France, Court of Cassation, 27 November 2019 18-16.537

Identification of the case

• Article 1245-3, paragraphs 1 and 2, of the Civil Code (Law n° 98-389 of 19 May 1998 transposing the Directive of 25 July 1985 and now codified in articles 1245 and following of the Civil Code)

• Articles 6 and 10 of Council Directive 85/374/EEC of 25 July 1985 on the approximation of the laws, regulations and administrative provisions of the Member States concerning liability for defective products

Summary of the case

In this case, a woman suffering from epilepsy was being treated with Depakine, a medicine produced by Sanofi-Aventis France. Considering pregnancy, she had been advised to continue this treatment while taking another medicine. Later, she gave birth to a child with a general malformation syndrome. A panel of experts submitted a report which concluded that Depakine was teratogenic and that the child's malformations were caused by the medicine. The society was assigned in liability and compensation.
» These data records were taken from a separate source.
/-- The image that parameters give, weights rounded to BF16 by RNE (R295). -/
def imageOf (param : Nat → Word) : Memory :=
  layers.foldl (fun m l =>
    let m := (List.range (l.ins * l.outs)).foldl (fun m i =>
      Memory.writeNat m (l.w + 2 * i) 2 (fcvt f32 bf16 { rnd := .rne, nfz := false } false (param (l.wix + i)).toNat).bits) m
    (List.range l.outs).foldl (fun m i => Memory.writeNat m (l.b + 4 * i) 4 (param (l.bix + i)).toNat) m) []

/-- Core and offset of a byte of the die's cache region. -/
def State.regionAt (s : State) (die off : Nat) : Option (Nat × Nat) :=
  (s.dieAt die).rcBase.map fun b =>
    (die * 144 + bitsOf b.toNat 25 18, bitsOf b.toNat 26 26 * 0x40000 + bitsOf b.toNat 17 0 + off)

/-- SET of a die; 0 while no region is placed. -/
def State.setNumber (s : State) (die : Nat) : Nat :=
  match s.regionAt die 0x8000 with
  | some (c, o) => Memory.readNat (s.coreAt c).commons o 4
  | none => 0

/-- n bytes of the die's cache region. -/
def State.regionBytes (s : State) (die off n : Nat) : List Byte :=
  match s.regionAt die off with
  | some (c, o) => Memory.readBytes (s.coreAt c).commons o n
  | none => List.replicate n 0

/-- Publishes set n + 1: the slot whole, then SET (R291). -/
def State.publishSet (s : State) (die : Nat) (img : List Byte) : State :=
  let n := s.setNumber die + 1
  let put (s : State) (off : Nat) (bs : List Byte) : State :=
    match s.regionAt die off with
    | some (c, o) => s.writeHome (.commons c o) bs true
    | none => s
  put (put s (n % 2 * 0x4000) img) 0x8000 (leBytes 4 n)

/-- Reloads the core's weight buffer when SET is not its own number (R291). -/
def State.refreshWeights (s : State) (core : Nat) : State :=
  let n := s.setNumber (dieOf core)
  if (s.coreAt core).weightSet = n then s
  else
    let img := Memory.writeBytes [] 0 (s.regionBytes (dieOf core) (n % 2 * 0x4000) 0x4000)
    s.modCore core fun c => { c with weightSet := n, weights := img }

/-! ### The network (R287, R288) -/

def rneEnv : FEnv := { rnd := .rne, nfz := false }

def relu (y : Nat) : Nat :=
  match unpack f32 false y with
  | .nan _ _ _ => y
  | .inf false => y
  | .fin false m _ => if m = 0 then 0 else y
  | _ => 0

/-- The unit's value before relu. -/
def Network.sum (n : Network) (l : Layer) (x : List Nat) (o : Nat) : Nat :=
  x.zipIdx.foldl (fun acc (v, i) => (ffma f32 rneEnv (n.weight l o i) v acc).bits) (n.bias l o)

def Network.layer (n : Network) (l : Layer) (x : List Nat) : List Nat := (List.range l.outs).map fun o => relu (n.sum l x o)

def Network.eval (n : Network) (x : List Nat) : List Nat := n.layer layer3 (n.layer layer2 (n.layer layer1 x))

/-- The 48 features of a record of 12 words. -/
def features (words : List Word) : List Nat :=
  let word (i : Nat) : Nat := ((words[i]?).getD 0).toNat
  let angle (a o : Nat) : Nat := (fmul f32 rneEnv (fmul f32 rneEnv (word a) 0x40490FDB).bits (0x3F800000 + o * 2 ^ 23)).bits
  ((List.range 3).flatMap fun a => (List.range 6).flatMap fun o =>
    [(approx .sin f32 false (angle a o)).bits, (approx .cos f32 false (angle a o)).bits]) ++
  ((List.range 8).map fun i => word (3 + i)) ++ List.replicate 4 0

/-! ### Sample slots and tickets (R292, R293) -/

def emptySample : SampleSlot := { state := .free, use := 0, record := [], target := [], gid := 0, range := 0 }

def Tapster.slot (t : Tapster) (k : Nat) : SampleSlot := (t.slots.lookup k).getD emptySample

def Tapster.putSlot (t : Tapster) (k : Nat) (x : SampleSlot) : Tapster :=
  { t with slots := if t.slots.any (fun y => y.1 == k) then t.slots.map fun y => if y.1 = k then (k, x) else y else t.slots ++ [(k, x)] }

/-- The next FREE slot in ring order. -/
def Tapster.nextFree (t : Tapster) : Option Nat :=
  ((List.range 65536).map fun i => (t.nextSlot + i) % 65536).find? fun k => (t.slot k).state == .free

def ticketOf (die use slot : Nat) : Word := BitVec.ofNat 32 (die * 2 ^ 30 + use % 2 ^ 14 * 2 ^ 16 + slot)

/-- Takes a slot for a record: its ticket, and the first ticket of the range, which is its own when it is the first. -/
def State.takeSample (s : State) (die gid : Nat) (words : List Word) (first : Word) : Word × State :=
  let t := (s.dieAt die).tapster
  match t.nextFree with
  | none => (0, s.count 5)
  | some k =>
    let use := if (t.slot k).use ≥ 16383 then 1 else (t.slot k).use + 1
    let tk := ticketOf die use k
    let x : SampleSlot := { state := .pending, use := use, record := words, target := [], gid := gid, range := if first = 0 then tk else first }
    (tk, s.modDie die fun d => { d with tapster := { t.putSlot k x with nextSlot := (k + 1) % 65536 } })

/-! ### RCQ (R292) -/

/-- Offset of the record of the thread at position p. -/
def recordOff (t : Team) (base p : Nat) : Nat := base + 48 * t.home p

/-- The record of a lane, read as LDS reads. -/
def State.recordAt (s : State) (t : Team) (off : Nat) : List Word :=
  let bs := (s.loadBytes t (.scratch t.blk off) 48 off false false []).1
  (List.range 12).map fun i => BitVec.ofNat 32 (leNat ((bs.drop (4 * i)).take 4))

/-- Words of a weight set, as an outward result keeps them for the shadow (R179). -/
def weightWords (img : Memory) : List Word := (List.range 0x1000).map fun i => BitVec.ofNat 32 (Memory.readNat img (4 * i) 4)

def wordsImage (ws : List Word) : Memory := Memory.writeBytes [] 0 (ws.flatMap fun w => leBytes 4 w.toNat)

/-- Writes o, and the ticket, of one lane. -/
def Team.putRadiance (t : Team) (p : Nat) (d : Nat) (vals : List Word) : Team :=
  (vals.zipIdx.foldl (fun (u : Team) (v, i) => (u.modLanes (maskOne p) fun th => th.writeV (d + i) v).markV (d + i) (p / 32)) t).closeWindows
    ((List.range vals.length).map fun i => refV (t.home p) (d + i))

/-- Evaluates the lanes and enters the samples in ascending row and position. `own` gives the set and the ticket of a lane in a
shadow. -/
def State.radiance (s : State) (c : Ctx) (t : Team) (lanes : List Nat) (d base : Nat) (train : Bool) (img : Memory)
    (own : Option (List (Nat × List Word))) : State × Nat × Word × List (Nat × List Word) :=
  let die := dieOf t.core
  let room := (Estate.freeSlot t.estate).isSome
  lanes.foldl (fun ((s, n, first, log) : State × Nat × Word × List (Nat × List Word)) p =>
    let words := s.recordAt t (recordOff t base p)
    let s := s.checkWatch (c.hitBy t p) (.scratch t.blk (recordOff t base p)) (recordOff t base p) 48 .load
    let given : List Word := (own.bind fun l => l.lookup p).getD []
    let w := if own.isSome then wordsImage (given.drop 1) else img
    let out := ((networkOf w).eval (features words)).map fun (v : Nat) => (BitVec.ofNat 32 v : Word)
    let (tk, s) := if !train then ((0 : Word), s)
      else if own.isSome then ((given.head?.getD 0), s)
      else if room then s.takeSample die t.gid words first else (0, s)
    let s := s.modTeam c.uid fun u => u.putRadiance p d (if train then out ++ [tk] else out)
    (s, if tk = 0 then n else n + 1, if first = 0 then tk else first, log ++ [(p, tk :: weightWords w)])) (s, 0, 0, [])

/-- RCQ takes its turn on the matrix unit: no step that can start comes first in slot order (R277). -/
def State.rcqTurn (s : State) (t : Team) : Bool :=
  (s.stepCands t.core).all fun x => s.slotKey t.core t < s.slotKey t.core x.2.2.1 || x.2.2.1.uid == t.uid

/-- Each pass is charged 1,600 units (R197); all are drawn as RCQ issues (log 43). -/
def State.grantPasses (s : State) (t : Team) : Nat → Option State
  | 0 => some s
  | n + 1 => (s.grantStep (dieOf t.core) t.gid t.uid (t.chargeWait 1600)).bind fun s => State.grantPasses s t n

/-- RCQ (R292): it uses the matrix unit, at 1,600 units a pass; while it cannot have it, the step leaves s0. -/
def execRcq (m : Mods) (d a : Reg) (l : LRcq) (s0 : State) : Out :=
  issue (.rcq m d a l) s0 fun c t s =>
    let x := scalars (some a) none
    let regs := if l.train then 4 else 3
    checked true x (Check.operand ((List.range regs).all fun i => t.hasV (d.toNat + i))) (fun c t live s =>
      let base := (c.readTeam t s.tick x 0).toNat
      let keep := c.capture t s.tick x live
      let rows := maskRows (c.lanes t ||| live)
      let out := filterMask live fun p => !(s.blockOf t).any fun b => recordOff t base p + 48 ≤ b.scrsz
      if live != 0 && base % 16 != 0 then s.takeTrap c (alignmentAt base) live (some keep) c.next
      else if out != 0 then s.takeTrap c (scratchDenied (recordOff t base ((lowestLane out).getD 0))) out (some keep) c.next
      else
        let bad := filterMask live fun p => softIn s (recordOff t base p) 48 (.scratch t.blk)
        if bad != 0 && s.isStrict t then
          s.takeTrap c { trapOf 0x0B with vaddr := BitVec.ofNat 64 (recordOff t base ((lowestLane bad).getD 0)), info := 0x10000#64 } bad
            (some keep) c.next
        else
          let done (s : State) : State := (s.modTeam c.uid fun u => u.passed rows.length).finish c c.next
          let kill (s : State) : State :=
            if bad = 0 then s
            else ((s.countConsumed (maskLanes bad).length).modTeam c.uid fun u => (maskLanes bad).foldl (fun u p =>
              u.putRadiance p d.toNat (List.replicate regs ((poison (modeType c.mode) false).setWidth 32))) u).retire c.uid bad .dead
          let lanes := maskLanes (maskMinus live bad)
          if s.isShadow t then
            s.inShadow s0 t (maskMinus live bad) fun rs s =>
              done (kill (s.radiance c t lanes d.toNat base l.train [] (some rs)).1)
          else if !s.serves t || !s.rcqTurn t then s0
          else
            match s.grantPasses t rows.length with
            | none => s0.awaitToken t 1600
            | some s =>
              let s := (s.modCore t.core fun k => { k with lastSlot := t.slot }).refreshWeights t.core
              let (s, n, first, log) := (kill s).radiance c t lanes d.toNat base l.train (s.coreAt t.core).weights none
              let s := if n = 0 then s else s.enterHolding t kindTickets (first.setWidth 64) n
              done (s.logOut c.uid log)) c t s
After noting that the teratogenic effects of an active ingredient in Depakine, and in particular the cases of malformations, had been regularly mentioned in the medical literature, the appeal judgment noted that the presentation of Depakin, in the patient package instructions didn’t contain the information that, among the possible adverse effects of the medicine, there was a particularly serious teratogenic risk. The Court of Appeal deduced that the product didn’t offer the safety that could legitimately be expected and that the medicine was defective.
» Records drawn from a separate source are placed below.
/-- rd of an operand by the lane at a position. -/
def rdAt (t : Team) (x : Src) (p : Nat) : Double := operand t (standing t p) x

/-- An instruction of classes 1 to 4 or A whose lane at a position computes from its row: operands, destination, which positions
receive it, whether helper lanes execute it, and the result with its flags, the flags it clears and its choice vector. -/
structure RowForm where
  a : Src := .none
  b : Src := .none
  dst : Dst
  frees : List Nat
  fmt : Nat := 1
  val : Team → Nat → LaneOut
  /-- lanes that receive the destination -/
  writes : Nat → Bool := fun _ => true
  /-- executing lanes whose destination keeps its value -/
  keeps : Team → Nat → Bool := fun _ _ => false
  helps : Bool := true
  /-- what a helper lane takes in place of a result whose flag would trap (R113) -/
  pois : Nat → Double := fun _ => dst.poison fmt

def RowForm.ok (f : RowForm) (t : Team) : Bool := f.a.ok t && f.b.ok t && f.dst.ok t

def RowForm.untrapped (f : RowForm) (t : Team) : Prop :=
  ∀ th ∈ t.threads, isLive t th = true → (f.val t th.pos).flags &&& modeTraps t.mode = 0

/-- A thread after the instruction. -/
def RowForm.after (f : RowForm) (t : Team) (th : Thread) : Thread :=
  let o := f.val t th.pos
  let th1 := th.freeAll f.frees
  if isLive t th then
    { (if f.writes th.pos && !f.keeps t th.pos then th1.writeDst f.dst o.val else th1) with
      flags := (th.flags &&& ~~~o.clear) ||| o.flags, cv := o.cv.getD th.cv }
  else if f.helps && isHelper t th then
    if f.writes th.pos && !f.keeps t th.pos then th1.writeDst f.dst (if o.flags &&& modeTraps t.mode = 0 then o.val else f.pois th.pos) else th1
  else th

def RowForm.Result (f : RowForm) (t t' : Team) (i : Instr) : Prop :=
  ∃ n, t' = { finished t (nextPc t i) n with
    threads := t.threads.map (f.after t), recent := t'.recent, dirty := t'.dirty, fDirty := t'.fDirty, auxDirty := t'.auxDirty,
    absent := t'.absent, auxAbsent := t'.auxAbsent, fAbsent := t'.fAbsent }

/-- Positions of the row of p that are live. -/
def liveRow (t : Team) (p : Nat) : List Nat := ((List.range 32).map fun j => 32 * (p / 32) + j).filter (liveAt t)

/-- The operand of position q as an exchange delivers it: a dead thread's is the poison pattern of TYPE (R394). -/
def exchanged (mode : Word) (t : Team) (a : Src) (q : Nat) : LaneOut :=
  .of (if (standing t q).life = .dead then poison (modeType mode) (typeWide mode) else rdAt t a q)

def exchangeForm (mode : Word) (m : Mods) (d a : Reg) (b : Src) (src : Team → Nat → Nat) : RowForm :=
  { a := vec mode a, b := b, dst := .v d.toNat (typeWide mode), frees := freed m (vec mode a) b, fmt := modeType mode,
    val := fun t p => exchanged mode t (vec mode a) (src t p) }

/-- Class 1: votes, exchanges and flags (R326, R364, R365, R389, R390, R395, R397, R406, R418). -/
def crossForm (mode : Word) : Instr → Option RowForm
  | .ballot _ d a => some
    { a := .p a.toNat, dst := .v d.toNat false, frees := [], fmt := modeType mode,
      val := fun t p => .word (rowBits (p / 32) fun q => liveAt t q && rdAt t (.p a.toNat) q != 0) }
  | .pmovPToV _ d a => some
    { a := .p a.toNat, dst := .v d.toNat false, frees := [], fmt := modeType mode,
      val := fun t p => .word (rowBits (p / 32) fun q => rdAt t (.p a.toNat) q != 0) }
  | .pmovVToP m d a => some
    { a := .v a.toNat false, dst := .p d.toNat, frees := freed m (.v a.toNat false) .none,
      val := fun t p => .bool ((rdAt t (.v a.toNat false) p).getLsbD (p % 32)) }
  | .plog _ d a b l => some
    { a := .p a.toNat, b := .p b.toNat, dst := .p d.toNat, frees := [],
      val := fun t p => .bool (l.table.getLsbD
        (2 * (if rdAt t (.p a.toNat) p != 0 then 1 else 0) + (if rdAt t (.p b.toNat) p != 0 then 1 else 0))) }
  | .vote _ d a b => if b.toNat ≤ 2 then some
    { a := .p a.toNat, dst := .p d.toNat, frees := [],
      val := fun t p => .bool (voteOf b.toNat ((liveRow t p).map fun q => rdAt t (.p a.toNat) q != 0)) } else none
  | .shflIndex m d a b => some (exchangeForm mode m d a (.v b.toNat false) fun t p => p / 32 * 32 + (rdAt t (.v b.toNat false) p).toNat % 32)
  | .shflUniform m d a b => some (exchangeForm mode m d a (.s b.toNat false) fun t p => p / 32 * 32 + (t.readS b.toNat).toNat % 32)
  | .shflLiteral m d a l => some (exchangeForm mode m d a .none fun _ p => shflFrom l.kind.toNat l.value.toNat p)
  | .qswz m d a l => some (exchangeForm mode m d a .none fun _ p => p / 4 * 4 + l.sel.toNat / 2 ^ (2 * (p % 4)) % 4)
  | .qdif m d a b => if b.toNat ≤ 1 then some
    { a := vec mode a, dst := .v d.toNat (typeWide mode), frees := freed m (vec mode a) .none, fmt := modeType mode,
      val := fun t p => match qdifPair (t.running ||| t.helpers) b.toNat p with
        | some (i, j) => typedSub mode (rdAt t (vec mode a) j) (rdAt t (vec mode a) i)
        | none => .of 0 } else none
  | .fxc _ d l => some
    { dst := .v d.toNat false, frees := [], fmt := modeType mode,
      val := fun t p => { LaneOut.of ((standing t p).flags.setWidth 64) with clear := l.mask.setWidth 8 } }
  | .fxr _ l => some
    { dst := .none, frees := [],
      val := fun t p => { LaneOut.of 0 with flags := (standing t p).flags &&& l.mask.setWidth 8 &&& modeTraps mode } }
  | _ => none

/-- Magnitudes of the live lanes of the AMAX block that holds p: 16 lanes, 8 of a packed type (R320). -/
def blockMagnitudes (mode : Word) (t : Team) (a : Src) (p : Nat) : List FNum :=
  let n := if modeType mode = 6 || modeType mode = 7 then 8 else 16
  (((List.range n).map fun i => p / n * n + i).filter (liveAt t)).flatMap fun q =>
    (elements (modeType mode) (rdAt t a q)).map (unpack (fmtOf (modeType mode)) (modeNfz mode))

/-- What a group's live lane brings to QNT: its value, and the rounding it draws (R111, R396). -/
def qntInput (mode : Word) (l : LQnt) (t : Team) (a : Reg) (q : Nat) : Nat × Rnd × Option ChoiceState :=
  if liveAt t q then
    let r := nextRnd (rcOf mode l.rc.toNat) true (standing t q).cv
    ((rdAt t (.vv a.toNat) q).toNat % 2 ^ 32, r.1, if rcOf mode l.rc.toNat = 5 then some r.2 else none)
  else (0, Rnd.rne, none)

/-- The block that QNT forms of the group of 16 positions at base, with each position's flags. -/
def qntBlock (mode : Word) (l : LQnt) (t : Team) (a b : Reg) (base : Nat) : Nat × List Byte :=
  let ps := (List.range 16).map fun i => base + i
  let first := (ps.find? (liveAt t)).getD base
  quantise l.fmt.toNat (modeNfz mode) (ps.map fun q => ((qntInput mode l t a q).1, (qntInput mode l t a q).2.1)) (t.readS b.toNat).toNat
    ((rdAt t (.vv a.toNat) first).toNat / 2 ^ 32 % 256)

/-- The block that register a of the group at base holds (R350, R351). -/
def dqntBlock (l : LDqnt) (t : Team) (a : Reg) (base : Nat) : Nat :=
  ((List.range (bxWords l.fmt.toNat)).foldl (fun v w =>
    v + (if (standing t (base + w)).life = .dead then 0xDEADDEAD else (rdAt t (.v a.toNat false) (base + w)).toNat % 2 ^ 32) * 2 ^ (32 * w)) 0)
    % 2 ^ (8 * bxBytes l.fmt.toNat)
• Civil judicial enforcement

In the absence of reasonable doubt as to the interpretation of European Union law and, in particular, of Articles 6 and 10 of Council Directive 85/374/EEC of 25 July 1985 on the approximation of the laws, regulations and administrative provisions of the Member States concerning liability for defective products, the Court of cassation had followed the reasoning of the Court of Appel and concluded that the medicine was found to be defective.
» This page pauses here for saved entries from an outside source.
-- ==== Sys2Proof/Certificates/Slice0/Obligations.lean ====
section
/-! DEFINITION. The statements put to the provers, from the numbered rules of spec/. -/

open Sys2Proof Machine Safety

/-! ### Classes 1 to 4 -/

/-- R321, R328, R333, R340, R374, R380, R388, R391, R404, R405: in every live lane the class 2 instructions and SEL write the named function
of W-bit patterns, LEA adds a sign-extended offset to a 64-bit address, MOV and MOVK copy; and nothing else of the team, of memory or of
any other part changes but the pc, the counts and the bookkeeping of dirty lines and windows. That helper lanes free the registers that LUA
and LUB name is the model's reading of R57 (DEDUCED, log 22). -/
def Obligations.PatternFunctions : Prop :=
  ∀ (s : State) (t : Team) (i : Instr) (f : LaneForm), Calm s t → Seated t →
    logicForm t.mode i = some f ∨ fieldForm t.mode i = some f ∨ moveOp t.mode i = some f → f.ok t = true →
    ∃ t', exec i s = .next (s.setTeam t') ∧ f.Result t t' i

/-- Class 3 but RDX, and the six functions of R124: under a type that the instruction accepts, and with no live lane raising an enabled
flag, each completes with its lane function's result and flags, and changes nothing else. On the integer types DIV, REM, MIN, MAX, CLAMP
and CMP follow R102 and R119; on the floating-point ones zeros, infinities and NaNs follow R112, R114 and R119, and a packed type's two
elements are computed apart (R104). That helper lanes free the registers that LUA and LUB name is the model's reading (DEDUCED, log 22). -/
def Obligations.TypedArithmetic : Prop :=
  (∀ (s : State) (t : Team) (i : Instr) (f : LaneForm), Calm s t → Seated t → typedForm t.mode i = some f → f.ok t = true →
    f.untrapped t → ∃ t', exec i s = .next (s.setTeam t') ∧ f.Result t t' i) ∧
  (∀ mode : Word, modeType mode ≤ 3 → ∀ x y z, IntegerRules mode x y z) ∧
  (∀ mode : Word, 4 ≤ modeType mode → ∀ x y z : Element mode,
    x.bits < 2 ^ (1 + (fieldsOfType (modeType mode)).1 + (fieldsOfType (modeType mode)).2) →
    y.bits < 2 ^ (1 + (fieldsOfType (modeType mode)).1 + (fieldsOfType (modeType mode)).2) →
    z.bits < 2 ^ (1 + (fieldsOfType (modeType mode)).1 + (fieldsOfType (modeType mode)).2) →
    FloatRules mode x y z ∧ (modeType mode ≤ 5 → CompareRules mode x y)) ∧
  (∀ mode : Word, 6 ≤ modeType mode →
    ∀ f ∈ [laneAdd, laneSub, laneMul, laneFma, laneMin, laneMax, laneClamp, laneAbs, laneNeg], Elementwise mode f)

/-- Votes, exchanges and flags of class 1, CVT, AMAX, QNT and DQNT, and, where no sector of memory is poisoned, the draws and CVSTA: each
lane's result, its flags and its choice vector are those of the lane function over its row, and nothing else changes. That helper lanes
free the registers that LUA and LUB name, and that a QNT group with no live lane keeps its registers, are the model's readings (DEDUCED,
log 22). -/
def Obligations.RowFunctions : Prop :=
  ∀ (s : State) (t : Team) (i : Instr) (f : RowForm), Calm s t → Seated t →
    crossForm t.mode i = some f ∨ convertForm t.mode i = some f ∨ (drawForm t.mode i = some f ∧ s.poison = []) → f.ok t = true → f.untrapped t →
    ∃ t', exec i s = .next (s.setTeam t') ∧ f.Result t t' i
The Court précises that a product is defective when it does not offer the safety that can legitimately be expected. In assessing this, all circumstances must be taken into account, in particular the presentation of the product, the use to which it may reasonably be expected and the time at which it is put into circulation. In characterising the defectiveness of the medicinal product, the judges must focus on the content of the package instructions brought to the attention of the user of the product and its completeness with regard to the known risks of adverse effects.